The regional feeding hotspots are of high importance to implement targeted mitigating measures for artisanal and industrial fisheries and encourage conservation on key foraging ground.

Meanwhile, Ronel Nel presented on the “Ecological risk and assessment of the impacts of fisheries on sea turtles in the Indian Ocean”. A Productivity-Susceptibility Analysis was conducted to evaluate the vulnerability of 20 turtle populations across the Indian Ocean captured in longlining, gillnetting and purse seine fisheries, based on the biological characteristics of a species/population (including population trends, size and reproductive output) and the degree of interaction with fisheries (spatial overlap and rate at which turtles are caught).
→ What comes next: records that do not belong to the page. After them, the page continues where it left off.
@[simp] theorem State.unpend_ctl (x : Source) : (s.unpend x).ctl = s.ctl := rfl
@[simp] theorem State.unpend_fatalCause (x : Source) : (s.unpend x).fatalCause = s.fatalCause := rfl
@[simp] theorem State.unpend_configError (x : Source) : (s.unpend x).configError = s.configError := rfl
@[simp] theorem State.unpend_asqBase (x : Source) : (s.unpend x).asqBase = s.asqBase := rfl
@[simp] theorem State.unpend_acqBase (x : Source) : (s.unpend x).acqBase = s.acqBase := rfl
@[simp] theorem State.unpend_adminSqSize (x : Source) : (s.unpend x).adminSqSize = s.adminSqSize := rfl
@[simp] theorem State.unpend_adminCqSize (x : Source) : (s.unpend x).adminCqSize = s.adminCqSize := rfl
@[simp] theorem State.unpend_fatalIrq (x : Source) : (s.unpend x).fatalIrq = s.fatalIrq := rfl
@[simp] theorem State.unpend_thirds (x : Source) : (s.unpend x).thirds = s.thirds := rfl
@[simp] theorem State.unpend_ms (x : Source) : (s.unpend x).ms = s.ms := rfl
@[simp] theorem State.unpend_lines (x : Source) : (s.unpend x).lines = s.lines := rfl
@[simp] theorem State.unpend_scheds (x : Source) : (s.unpend x).scheds = s.scheds := rfl
@[simp] theorem State.unpend_nodes (x : Source) : (s.unpend x).nodes = s.nodes := rfl
@[simp] theorem State.unpend_slots (x : Source) : (s.unpend x).slots = s.slots := rfl
@[simp] theorem State.unpend_polls (x : Source) : (s.unpend x).polls = s.polls := rfl
@[simp] theorem State.unpend_sqs (x : Source) : (s.unpend x).sqs = s.sqs := rfl
@[simp] theorem State.unpend_cqs (x : Source) : (s.unpend x).cqs = s.cqs := rfl
@[simp] theorem State.unpend_fetch (x : Source) : (s.unpend x).fetch = s.fetch := rfl
@[simp] theorem State.unpend_fetchPosU (x : Source) : (s.unpend x).fetchPosU = s.fetchPosU := rfl
@[simp] theorem State.unpend_fetchPosN (x : Source) : (s.unpend x).fetchPosN = s.fetchPosN := rfl
@[simp] theorem State.unpend_writer (x : Source) : (s.unpend x).writer = s.writer := rfl
@[simp] theorem State.unpend_writerPos (x : Source) : (s.unpend x).writerPos = s.writerPos := rfl
@[simp] theorem State.unpend_noticeCq (x : Source) : (s.unpend x).noticeCq = s.noticeCq := rfl
@[simp] theorem State.unpend_adminWork (x : Source) : (s.unpend x).adminWork = s.adminWork := rfl
@[simp] theorem State.unpend_adminResult (x : Source) : (s.unpend x).adminResult = s.adminResult := rfl
@[simp] theorem State.unpend_waiting (x : Source) : (s.unpend x).waiting = s.waiting := rfl
@[simp] theorem State.unpend_ready (x : Source) : (s.unpend x).ready = s.ready := rfl
@[simp] theorem State.unpend_quRead (x : Source) : (s.unpend x).quRead = s.quRead := rfl
@[simp] theorem State.unpend_quWrites (x : Source) : (s.unpend x).quWrites = s.quWrites := rfl
@[simp] theorem State.unpend_adRead (x : Source) : (s.unpend x).adRead = s.adRead := rfl
@[simp] theorem State.unpend_adWrite (x : Source) : (s.unpend x).adWrite = s.adWrite := rfl
@[simp] theorem State.unpend_nuWrite (x : Source) : (s.unpend x).nuWrite = s.nuWrite := rfl
@[simp] theorem State.unpend_answer (x : Source) : (s.unpend x).answer = s.answer := rfl
@[simp] theorem State.unpend_pending (x : Source) : (s.unpend x).pending = s.pending := rfl
@[simp] theorem State.unpend_line (x : Source) (k : LineId) : (s.unpend x).line k = s.line k := rfl
@[simp] theorem State.unpend_sched (x : Source) (k : LineId) : (s.unpend x).sched k = s.sched k := rfl
@[simp] theorem State.unpend_node (x : Source) (k : NodeId) : (s.unpend x).node k = s.node k := rfl
@[simp] theorem State.unpend_slot (x : Source) (k : SlotId) : (s.unpend x).slot k = s.slot k := rfl
@[simp] theorem State.unpend_poll (x : Source) (k : PollId) : (s.unpend x).poll k = s.poll k := rfl
@[simp] theorem State.unpend_sq (x : Source) (k : SqId) : (s.unpend x).sq k = s.sq k := rfl
@[simp] theorem State.unpend_cq (x : Source) (k : CqId) : (s.unpend x).cq k = s.cq k := rfl

@[simp] theorem State.pushWrite_ctl (w : BusWrite) : (s.pushWrite w).ctl = s.ctl := rfl
@[simp] theorem State.pushWrite_fatalCause (w : BusWrite) : (s.pushWrite w).fatalCause = s.fatalCause := rfl
@[simp] theorem State.pushWrite_configError (w : BusWrite) : (s.pushWrite w).configError = s.configError := rfl
@[simp] theorem State.pushWrite_asqBase (w : BusWrite) : (s.pushWrite w).asqBase = s.asqBase := rfl
@[simp] theorem State.pushWrite_acqBase (w : BusWrite) : (s.pushWrite w).acqBase = s.acqBase := rfl
@[simp] theorem State.pushWrite_adminSqSize (w : BusWrite) : (s.pushWrite w).adminSqSize = s.adminSqSize := rfl
@[simp] theorem State.pushWrite_adminCqSize (w : BusWrite) : (s.pushWrite w).adminCqSize = s.adminCqSize := rfl
@[simp] theorem State.pushWrite_fatalIrq (w : BusWrite) : (s.pushWrite w).fatalIrq = s.fatalIrq := rfl
@[simp] theorem State.pushWrite_thirds (w : BusWrite) : (s.pushWrite w).thirds = s.thirds := rfl
@[simp] theorem State.pushWrite_ms (w : BusWrite) : (s.pushWrite w).ms = s.ms := rfl
@[simp] theorem State.pushWrite_lines (w : BusWrite) : (s.pushWrite w).lines = s.lines := rfl
@[simp] theorem State.pushWrite_scheds (w : BusWrite) : (s.pushWrite w).scheds = s.scheds := rfl
@[simp] theorem State.pushWrite_nodes (w : BusWrite) : (s.pushWrite w).nodes = s.nodes := rfl
@[simp] theorem State.pushWrite_slots (w : BusWrite) : (s.pushWrite w).slots = s.slots := rfl
@[simp] theorem State.pushWrite_polls (w : BusWrite) : (s.pushWrite w).polls = s.polls := rfl
@[simp] theorem State.pushWrite_sqs (w : BusWrite) : (s.pushWrite w).sqs = s.sqs := rfl
@[simp] theorem State.pushWrite_cqs (w : BusWrite) : (s.pushWrite w).cqs = s.cqs := rfl
@[simp] theorem State.pushWrite_fetch (w : BusWrite) : (s.pushWrite w).fetch = s.fetch := rfl
@[simp] theorem State.pushWrite_fetchPosU (w : BusWrite) : (s.pushWrite w).fetchPosU = s.fetchPosU := rfl
@[simp] theorem State.pushWrite_fetchPosN (w : BusWrite) : (s.pushWrite w).fetchPosN = s.fetchPosN := rfl
@[simp] theorem State.pushWrite_writer (w : BusWrite) : (s.pushWrite w).writer = s.writer := rfl
@[simp] theorem State.pushWrite_writerPos (w : BusWrite) : (s.pushWrite w).writerPos = s.writerPos := rfl
@[simp] theorem State.pushWrite_noticeList (w : BusWrite) : (s.pushWrite w).noticeList = s.noticeList := rfl
@[simp] theorem State.pushWrite_noticeCq (w : BusWrite) : (s.pushWrite w).noticeCq = s.noticeCq := rfl
@[simp] theorem State.pushWrite_adminWork (w : BusWrite) : (s.pushWrite w).adminWork = s.adminWork := rfl
@[simp] theorem State.pushWrite_adminResult (w : BusWrite) : (s.pushWrite w).adminResult = s.adminResult := rfl
@[simp] theorem State.pushWrite_waiting (w : BusWrite) : (s.pushWrite w).waiting = s.waiting := rfl
@[simp] theorem State.pushWrite_ready (w : BusWrite) : (s.pushWrite w).ready = s.ready := rfl
@[simp] theorem State.pushWrite_quRead (w : BusWrite) : (s.pushWrite w).quRead = s.quRead := rfl
@[simp] theorem State.pushWrite_adRead (w : BusWrite) : (s.pushWrite w).adRead = s.adRead := rfl
@[simp] theorem State.pushWrite_adWrite (w : BusWrite) : (s.pushWrite w).adWrite = s.adWrite := rfl
@[simp] theorem State.pushWrite_nuWrite (w : BusWrite) : (s.pushWrite w).nuWrite = s.nuWrite := rfl
@[simp] theorem State.pushWrite_answer (w : BusWrite) : (s.pushWrite w).answer = s.answer := rfl
@[simp] theorem State.pushWrite_pending (w : BusWrite) : (s.pushWrite w).pending = s.pending := rfl
@[simp] theorem State.pushWrite_line (w : BusWrite) (k : LineId) : (s.pushWrite w).line k = s.line k := rfl
@[simp] theorem State.pushWrite_sched (w : BusWrite) (k : LineId) : (s.pushWrite w).sched k = s.sched k := rfl
@[simp] theorem State.pushWrite_node (w : BusWrite) (k : NodeId) : (s.pushWrite w).node k = s.node k := rfl
@[simp] theorem State.pushWrite_slot (w : BusWrite) (k : SlotId) : (s.pushWrite w).slot k = s.slot k := rfl
@[simp] theorem State.pushWrite_poll (w : BusWrite) (k : PollId) : (s.pushWrite w).poll k = s.poll k := rfl
@[simp] theorem State.pushWrite_sq (w : BusWrite) (k : SqId) : (s.pushWrite w).sq k = s.sq k := rfl
@[simp] theorem State.pushWrite_cq (w : BusWrite) (k : CqId) : (s.pushWrite w).cq k = s.cq k := rfl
Preliminary analysis suggested that purse seining catches up to 250 turtles per year, long lining takes up to 3,500 per year and gillnetting takes somewhere between 11,400 and 47,500 per year. The survival chance of caught turtles is lowest in gill nets and highest in purse seine fisheries. It is necessary for countries in the Western Indian Ocean to align their fishery management actions in order to prevent future declines in these populations. Still, it is important to note that it is difficult to get accurate fisheries data in this region and there could be many inconsistencies.

Keeping our Eyes on the Horizon

It was clear to all in attendance that the symposium is an important event to bring together a range of people from different areas in the WIO in order to exchange ideas and information. With more than 250 posters at the conference displaying a range of projects from the use of citizen science for marine turtle monitoring in Mozambique to the importance of seagrass ecosystems for Madagascar’s small-scale fisheries, participation was high and varied.

At Eyes on the Horizon we will continue our effort to aid the collection of fisheries data and push towards better conservation for our part of the Western Indian Ocean.